Team:Marburg/Plant

Best Synthetic Plant


Synechococcus elongatus UTEX2973: The root of all plants and the root of the solution

The power of disruptive technologies

Humanity’s hunger for discovery could never be satisfied and will never cease to exist. We as a species managed to overcome our environmental limitations: We learned to grow crops to be independent from the natural availability of food around us. It led to the development of culture and society and was the birth of the human race as an intelligent and highly social complex species. The discovery of the Haber-Bosch-Process revolutionized agriculture, catalyzing the amount of food grown by breaking down the amount of work to a fraction of what it was before. The result was the growth of metropoles, people moved into the cities, a new spirit of innovation and creativity was born, bringing great discoveries in arts, natural science, medicine and politics. All major key points in human history were preceded by the discovery of disruptive technologies like agriculture and steam power and so was also one of human greatest dreams: the discovery of human flight.

The windtunnel as metaphor of innovation of catalysis

The dream of human flight is as old as tales: the Greek spoke of Daidalos, a man of great genius who invented wings for him and his son Icarus. Greek mythology was already aware of the opportunities and the great dangers that would come with flight and other powers of modern day technology. Despite this fascination for flight, why did it take humanity so long to discover real heavier-than-air flight?

Early industrialization saw the rise and fall of many first prototypes, but it was not until the Wright Brothers came that the old human dream could be achieved. They were two brothers with no access to any higher education and virtually no funds to finance their endeavour but they managed to design a working airplane faster than companies that hired trained engineers and invested millions into this project thanks to a remarkable intention that is often overlooked in the history: the wind tunnel.

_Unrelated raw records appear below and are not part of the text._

/-- `PhaseTransitions`, and `StepKeepsTheInvariant`: each of the three commands and events that change the phase, from a
state that meets the invariant. -/
theorem witness_phase : (∃ t, step { blankBuilt with inputs := [.hwReset] } = .next t ∧
      { blankBuilt with inputs := [.hwReset] }.resetNext ∧ t.phase ≠ blankBuilt.phase) ∧
    (∃ t, step (withPending 0x10000000#32 [] blankBuilt) = .next t ∧
      (withPending 0x10000000#32 [] blankBuilt).runs .reset ∧ t.phase ≠ blankBuilt.phase) ∧
    ∃ t, step (withPending 0x40000000#32 [] blank) = .next t ∧ (withPending 0x40000000#32 [] blank).runs .build ∧
      t.phase ≠ blank.phase :=
  ⟨⟨_, rfl, rfl, fun h => Phase.noConfusion h⟩, ⟨_, rfl, ⟨.inl rfl, _, rfl, by decide⟩, fun h => Phase.noConfusion h⟩,
    ⟨_, rfl, ⟨.inl rfl, _, rfl, by decide⟩, fun h => Phase.noConfusion h⟩⟩

/-- `ResultIsWrittenOnlyByAnswers`. -/
theorem witness_result : ∃ t, step (withPending 0x5000FFFF#32 [] lookups) = .next t ∧ t.result ≠ lookups.result :=
  ⟨_, rfl, by decide +kernel⟩

/-- `RegisterFilesAreWrittenOnlyByTheirCommands`, clause by clause. -/
theorem witness_register_files :
    after (exec (.observe 0#16) blank) (fun t => decide (t.coarse ≠ blank.coarse ∧ t.total ≠ blank.total)) = some true ∧
    after (exec (.observe 0#16) blank) (fun t => decide (t.fineAt 0#12 ≠ blank.fineAt 0#12)) = some true ∧
    after (exec .reset lookups) (fun t => decide (t.mapAt 1#12 ≠ lookups.mapAt 1#12)) = some true ∧
    after (exec .build fivePixels) (fun t => decide (t.selAt 0#7 ≠ fivePixels.selAt 0#7)) = some true ∧
    after (exec cfg565 uninit) (fun t => decide (t.packcfg ≠ uninit.packcfg)) = some true := by decide +kernel

/-- `HardwareResetRestoresTheRegisters`, with a command pending. -/
theorem witness_hwReset : (withPending 0#32 [.hwReset] blankBuilt).resetNext := rfl

/-- `CmdWriteIsAcceptedOrDiscarded`, both clauses. -/
theorem witness_cmdWrite : { blank with inputs := [.memWrite 7 64 4 1#32] }.inputs.head? =
      some (.memWrite 7 (base blank.params) 4 1#32) ∧ blank.pending = none ∧
    (withPending 0#32 [.memWrite 7 64 4 1#32] blank).inputs.head? = some (.memWrite 7 (base blank.params) 4 1#32) ∧
    (withPending 0#32 [.memWrite 7 64 4 1#32] blank).pending ≠ none := by decide

/-- `OtherWritesAreIgnored`, at the first and the last of its offsets. -/
theorem witness_other_writes : 0x04 % 4 = 0 ∧ 0x3C % 4 = 0 ∧
    { blank with inputs := [.memWrite 0 68 4 1#32] }.inputs.head? = some (.memWrite 0 (base blank.params + 0x04) 4 1#32) ∧
    { blank with inputs := [.memWrite 0 124 4 1#32] }.inputs.head? =
      some (.memWrite 0 (base blank.params + 0x3C) 4 1#32) := by decide

/-- `IdleReadReturnsTheRegister` and `BusyReadShowsBusy`: each clause's offset, the reserved ones at their ends. -/
theorem witness_read_offsets : ∀ off ∈ [0x00, 0x04, 0x08, 0x0C, 0x10, 0x14, 0x18, 0x1C, 0x3C], off % 4 = 0 ∧ off ≤ 0x3C ∧
    { blank with inputs := [.memRead 0 (64 + off) 4] }.inputs.head? = some (.memRead 0 (base blank.params + off) 4) ∧
    (withPending 0#32 [.memRead 0 (64 + off) 4] blank).inputs.head? = some (.memRead 0 (base blank.params + off) 4) ∧
    blank.pending = none ∧ (withPending 0#32 [.memRead 0 (64 + off) 4] blank).pending ≠ none := by decide

/-- `IdleReadReturnsTheRegister`: what P3's end state shows at STATUS and PARAM (95_test_vectors.md, 10_state.md R33). -/
theorem test_idle_reads : after (step { lookups with errSeen := true, inputs := [.memRead 0 68 4] }) State.replies =
      some [⟨0, 68, 0x01C#32⟩] ∧
    after (step { lookups with inputs := [.memRead 0 88 4] }) State.replies = some [⟨0, 88, 16#32⟩] := by decide +kernel

/-- `StepStopsOnlyWhenIdleOrOutsideTheInterface`, `ParametersNeverChange` and `StepKeepsTheInvariant` have a step to speak
of, from a state that meets the invariant. -/
theorem witness_step : (withPending 0x30001234#32 [] blank).Inv ∧
    ∃ t, step (withPending 0x30001234#32 [] blank) = .next t ∧ t.total = 1#32 := by
  have h := witness_inv_accum
  refine ⟨⟨h.config_legal, h.config_reserved, h.config_absent, h.error_seen, h.palette_width,
    fun hp => absurd hp (by decide), fun hp => ⟨(h.accum hp).1, (h.accum hp).2, (h.accum hp).3, (h.accum hp).4⟩,
    fun hp => absurd hp (by decide), h.bounded⟩, _, rfl, by decide +kernel⟩

/-- `PendingCommandCompletesUndisturbedByReads`: two reads before the engine's turn. -/
theorem witness_pending : (withPending 0x30001234#32 [.memRead 0 68 4, .memRead 1 84 4] blank).pending = some 0x30001234#32 ∧
    ∀ e ∈ (withPending 0x30001234#32 [.memRead 0 68 4, .memRead 1 84 4] blank).inputs,
      e.isRead (withPending 0x30001234#32 [.memRead 0 68 4, .memRead 1 84 4] blank).params = true := by decide

end Sys2Proof.Tests
end

section
/-! PROOFS. The scope's statements: pixel fields, keys and the parent relation (00_scope.md R14 to R16), the parameters that
nothing changes (R10, R11), and the exactness of OBSERVE's additions (R9, 41_accumulator.md R109). -/

namespace Sys2Proof.Machine

/-! ### Pixel fields and keys as numbers -/

theorem toNat_append_eq {m n : Nat} (x : BitVec m) (y : BitVec n) : (x ++ y).toNat = x.toNat * 2 ^ n + y.toNat := by
  rw [BitVec.toNat_append, ← Nat.shiftLeft_add_eq_or_of_lt y.isLt, Nat.shiftLeft_eq]

theorem toNat_extractLsb'_eq {n : Nat} (x : BitVec n) (start len : Nat) :
    (x.extractLsb' start len).toNat = x.toNat / 2 ^ start % 2 ^ len := by
  rw [BitVec.extractLsb'_toNat, Nat.shiftRight_eq_div_pow]

theorem red_toNat (p : Pixel) : (red p).toNat = p.toNat / 2048 := by
  have := p.isLt
  simp only [red, toNat_extractLsb'_eq]
  omega

theorem green_toNat (p : Pixel) : (green p).toNat = p.toNat / 32 % 64 := toNat_extractLsb'_eq p 5 6

theorem blue_toNat (p : Pixel) : (blue p).toNat = p.toNat % 32 := by
  simp only [blue, toNat_extractLsb'_eq, Nat.pow_zero, Nat.div_one, Nat.reducePow]

/-- The coarse key places the top two bits of each channel side by side. -/
theorem coarseKey_toNat (p : Pixel) :
    (coarseKey p).toNat = (red p).toNat / 8 * 16 + (green p).toNat / 16 * 4 + (blue p).toNat / 8 := by
  have hr := (red p).isLt
  have hg := (green p).isLt
  have hb := (blue p).isLt
  simp only [coarseKey, toNat_append_eq, toNat_extractLsb'_eq]
  omega

/-- The fine key places the top four bits of each channel side by side. -/
theorem fineKey_toNat (p : Pixel) :
    (fineKey p).toNat = (red p).toNat / 2 * 256 + (green p).toNat / 4 * 16 + (blue p).toNat / 2 := by
  have hr := (red p).isLt
  have hg := (green p).isLt
  have hb := (blue p).isLt
  simp only [fineKey, toNat_append_eq, toNat_extractLsb'_eq]
  omega

theorem parent_toNat (k : FineKey) :
    (parent k).toNat = k.toNat / 1024 * 16 + k.toNat / 64 % 4 * 4 + k.toNat / 4 % 4 := by
  have := k.isLt
  simp only [parent, toNat_append_eq, toNat_extractLsb'_eq]
  omega

/-! ### Keys as bits of the pixel -/

/-- A part of a part is the part at the sum of the two offsets. -/
theorem extractLsb'_extractLsb'_eq {n : Nat} (x : BitVec n) {start start' len len' : Nat} (h : start' + len' ≤ len) :
    (x.extractLsb' start len).extractLsb' start' len' = x.extractLsb' (start + start') len' := by
  ext i hi
  have : start' + i < len := by omega
  simp [this, Nat.add_assoc]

Before the wind tunnel, the science of aeronautics could not grab a foothold, as the construction of an aircraft was time intensive and very expensive. Additionally a technical fault could easily lead to the loss of a pilot, which meant to aeronautics the loss of great minds of engineering as well. The wind tunnel however changed that in a radical way:

Thanks to this device, the Wright brothers could test well over 200 wing designs on the ground before having to test any of the prototypes in the real world. This high throughput testing of design did not only accelerate the test by hundredfold, it also saved a lot of resources and many lives. Their work advanced aeronautical engineering by light years and changed their methodology forever, with the invention of the wind tunnel modern flight would not be possible by today.

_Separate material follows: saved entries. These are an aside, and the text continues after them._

/-- The two stages of R126 agree: the row a command reaches does what the command does (R180, R181). -/
def Obligations.TargetRowIsTheAccess : Prop :=
  ∀ (i : Instr) (s : State), exec (target s.mapConfig i) s = exec i s

/-- Steps that take no command: none after a stop (R311; the two outcomes are log 10), one sweep action in
`SWEEP` (R110, R147), and none while no complete command is there (log 8). -/
def Obligations.StepsWithoutACommand : Prop :=
  (∀ (s : State) (c : FaultCode), s.fault = some c → step s = .fault (.stopped c)) ∧
  (∀ (s : State) (c : RefusalCode), s.fault = none → s.refusal = some c → step s = .refused (.stopped c)) ∧
  (∀ (s : State) (rem : BitVec 64), s.stopped = false → s.sweep = .sweep rem → step s = .next (sweepStep rem s)) ∧
  (∀ s : State, s.accepts = true → fetch s.commands = none → step s = .next s)

/-! ## Power-on (10_state.md R48, 70_reset_and_hazards.md R350 to R353) -/

/-- R48: every field's power-on value, for every admissible choice of the parameters, with mode number 31;
a RAM or colour RAM cell has the value given for it (the last one, where a list gives several; the
lists' form and the value of a cell they leave out are the model's, logs 2 and 3). -/
def Obligations.PowerOnValues : Prop :=
  ∀ p : Params, paramsValid p = true →
    let s := State.powerOn p
    s.cycle = 0#64 ∧ s.nextSeq = 0#64 ∧ s.queue = [] ∧ s.sweep = .idle ∧
    (∀ a : Addr, Memory.read s.ram a = ((p.ramInit.reverse.find? fun c => c.1 == a).map (·.2)).getD (unlisted 8)) ∧
    (∀ k : BitVec 10,
      ColorRam.read s.color k = ((p.colorInit.reverse.find? fun c => c.1 == k).map (·.2)).getD (unlisted 4)) ∧
    s.busByte = p.busInit ∧ s.portDdr = 0x00#8 ∧ s.portData = 0x00#8 ∧
    s.cart.present = false ∧ s.cart.exrom = true ∧ s.cart.game = true ∧
    (∀ c : Chip,
      (s.cia c).pra = 0x00#8 ∧ (s.cia c).prb = 0x00#8 ∧ (s.cia c).ddra = 0x00#8 ∧ (s.cia c).ddrb = 0x00#8 ∧
      (∀ u : TimerId, ((s.cia c).timer u).counter = 0xFFFF#16 ∧ ((s.cia c).timer u).latch = 0xFFFF#16 ∧
        ((s.cia c).timer u).tick = none ∧ (s.cia c).control u = 0x00#8) ∧
      (s.cia c).mask = 0#5 ∧ (s.cia c).flags = 0#5 ∧ (s.cia c).ir = false) ∧
    s.side = true ∧
    (∀ (l : Line) (i : BitVec 4), levelOf (s.levels l) i = false) ∧
    s.nmiPrev = false ∧ s.nmiPending = false ∧ s.fault = none ∧ s.refusal = none ∧
    s.mode = 31 ∧ s.output = []

/-- R351: power-on stops with `CONFIG_INVALID` exactly when a parameter is out of range or a table fails
R86's check; the other fields still take their power-on values, and the core takes no command. -/
def Obligations.PowerOnRejectsBadParameters : Prop :=
  ∀ p : Params,
    ((State.powerOn p).fault = none ↔
      1 ≤ p.nphase ∧ p.nphase ≤ 16 ∧ p.timerPhase < p.nphase ∧
      (∀ c : Chip, 1 ≤ timerRate p c ∧ timerRate p c ≤ 2 ^ 32 - 1) ∧ tablesValid p.plaRead p.plaWrite = true) ∧
    ((State.powerOn p).fault ≠ none →
      State.powerOn p = { powerOnFields p with fault := some .configInvalid, output := [.stop 0x0B#8] } ∧
      step (State.powerOn p) = .fault (.stopped .configInvalid))

/-- What the check of binding tables asks (R86; that `IO` stands in region 0xD only is log 14), and what it
gives: under tables that pass, every address is backed by exactly one Bank for a read and one for a
write (R70), `PORT` at the port addresses only (R83). The default write table sends region 0xD to `IO`
where the read table in force reads it as `IO`, else to RAM (R82; that it is the table in force is log
22), and so passes beside every read table that does. -/
def Obligations.TableCheckBindsEveryAddress : Prop :=
  (∀ rt wt : Option BindingTable, tablesValid rt wt = true ↔
    (∀ t : BindingTable, rt = some t ∨ wt = some t → ∀ row < 64, ∀ r < 16,
      (∃ b, b ≠ Bank.port ∧ t.region row r = some (.bank b)) ∨
      (r = 0xD ∧ t.region row r = some .io ∧ ∀ pg < 16, ∃ b, b ≠ Bank.port ∧ t.page row pg = some (.bank b))) ∧
    (∀ row < 64, readRegion rt (PlaInputs.ofRow row) 0xD#4 = some .io ↔
      writeRegion rt wt (PlaInputs.ofRow row) 0xD#4 = some .io)) ∧
  (∀ (rt : Option BindingTable) (p : PlaInputs),
    writeRegion rt none p 0xD#4 = (if readRegion rt p 0xD#4 = some .io then some .io else some (.bank .ram)) ∧
    tablesValid rt none = tablesValid rt rt) ∧
  (∀ (c : MapConfig) (a : Addr), tablesValid c.plaRead c.plaWrite = true →
    ∃ b b', readBank c a = some b ∧ writeBank c a = some b' ∧
      (b = .port ↔ isPortAddr a = true) ∧ (b' = .port ↔ isPortAddr a = true))

/-- The invariants stated below hold at `State.reset`, which is power-on with the default parameters. -/
def Obligations.InvariantsHoldAtReset : Prop :=
  StorageCanonical State.reset ∧ QueueOrdered State.reset ∧ AwaitedGone State.reset ∧ PhasesLegal State.reset ∧
  TicksMatched State.reset ∧ LevelsMatched State.reset ∧ RegistersLegal State.reset ∧
  CartConsistent State.reset ∧ SideMatched State.reset ∧ SweepFits State.reset ∧ FiredOnce State.reset ∧
  State.reset = State.powerOn Params.default ∧ paramsValid Params.default = true

/-! ## The router (20_memory.md) -/

/-- R84 and R81: under the default tables every access reaches the Bank of the complete map's cell, in every
one of the 32 modes, with or without a cartridge; the mode number is R78's. -/
def Obligations.DefaultMapOfEveryMode : Prop :=
  ∀ (s : State) (a : Addr), s.cfg.plaRead = none → s.cfg.plaWrite = none →
    (∀ i < 3, s.mode.testBit i = if s.portDdr.getLsbD i then s.portData.getLsbD i else true) ∧
    s.mode.testBit 3 = s.cart.game ∧ s.mode.testBit 4 = s.cart.exrom ∧ s.mode < 32 ∧
    (isPortAddr a = true → readBank s.mapConfig a = some .port ∧ writeBank s.mapConfig a = some .port) ∧
    (isPortAddr a = false → ∃ row cell, mapRows[s.mode]? = some row ∧ row[mapColumn a]? = some cell ∧
      readBank s.mapConfig a = some (targetBank s.cart.present a cell.read) ∧
      writeBank s.mapConfig a = some (targetBank s.cart.present a cell.write))

/-- The Ultimax configuration (R365): the CPU I/O port does not change the map. -/
def Obligations.UltimaxIgnoresThePort : Prop :=
  ∀ (c : MapConfig) (ddr data : Byte) (a : Addr), c.plaRead = none → c.plaWrite = none →
    c.cart.exrom = true → c.cart.game = false →
    readBank { c with portDdr := ddr, portData := data } a = readBank c a ∧
    writeBank { c with portDdr := ddr, portData := data } a = writeBank c a

/-- The binding law (R201, R85): only a write of 0x0000 or 0x0001 and `CART` change what an address is
bound to; no other instruction and no sweep step does, and the parameters never change. -/
def Obligations.OnlyPortAndCartRebind : Prop :=
  (∀ (i : Instr) (s t : State), exec i s = .next t → rebinds i = false → t.mapConfig = s.mapConfig) ∧
  (∀ (rem : BitVec 64) (s : State), (sweepStep rem s).mapConfig = s.mapConfig) ∧
  (∀ s t : State, step s = .next t → t.cfg = s.cfg)

/-! ## Bank reads and writes (41_address_space.md) -/

/-- R186 to R188: the CPU I/O port. A read of 0x0001 mixes the driven and the input lines, line by line; a
write, as a row and as a `WRITE`, changes its register only (RAM is not written), and the bindings are
computed from the new value. -/
def Obligations.CpuPortAccess : Prop :=
  (∀ s : State,
    exec .readPortDdr s = .next { s with output := s.output ++ [.readByte s.portDdr] } ∧
    ∃ b : Byte,
      (∀ i < 8, b.getLsbD i =
        if s.portDdr.getLsbD i then s.portData.getLsbD i else if i < 3 then true else s.drawValue.getLsbD i) ∧
      exec .readPortData s = .next { s with
        output := s.output ++ [.readByte b], oracle := s.oracle.tail, drawn := s.drawn + 1 }) ∧
  (∀ (s : State) (v : Byte),
    exec (.writePortDdr v) s = .next { s with portDdr := v, output := s.output ++ [.writeAck] } ∧
    exec (.write 0x0000#16 v) s = .next { s with portDdr := v, output := s.output ++ [.writeAck] } ∧
    exec (.writePortData v) s = .next { s with portData := v, output := s.output ++ [.writeAck] } ∧
    exec (.write 0x0001#16 v) s = .next { s with portData := v, output := s.output ++ [.writeAck] })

UTEX 2973 is the phototrophic wind tunnel of Synthetic Biology

The lesson that we as scientists in the area of phototrophic Synthetic Biology can learn from these engineers is a universal one: If we want to propel science we need to find a way to disrupt our methodology. If we want to bring the speed at which new discoveries are made to a new level, we need a way to accelerate it in a way that multiplies our output. We need a wind tunnel. In a world of slow growing model organisms compared to heterotrophs our biggest limitation is the cultivation of a phototrophic species.

UTEX 2973 will be the key to open up this area: With its unpreceded doubling time of below 80 minutes it outranges every plant and every other cyanobacteria, it is in fact the fastest doubling cell in the world using only sunlight. This brings up the opportunity to do large scale rapid prototyping in this chassis to test first sketches from the drawing board: if you want to insert a new metabolic pathway in a plant, the way to determine the optimal combination of enzymes and promoters would be to first prototype it in UTEX 2973. These tests can then be utilized to go back to the design and reapply the learned to improve the system. In this way, UTEX 2973 massively accelerates the Design Build Test Learn cycle, the heart piece of Synthetic Biology.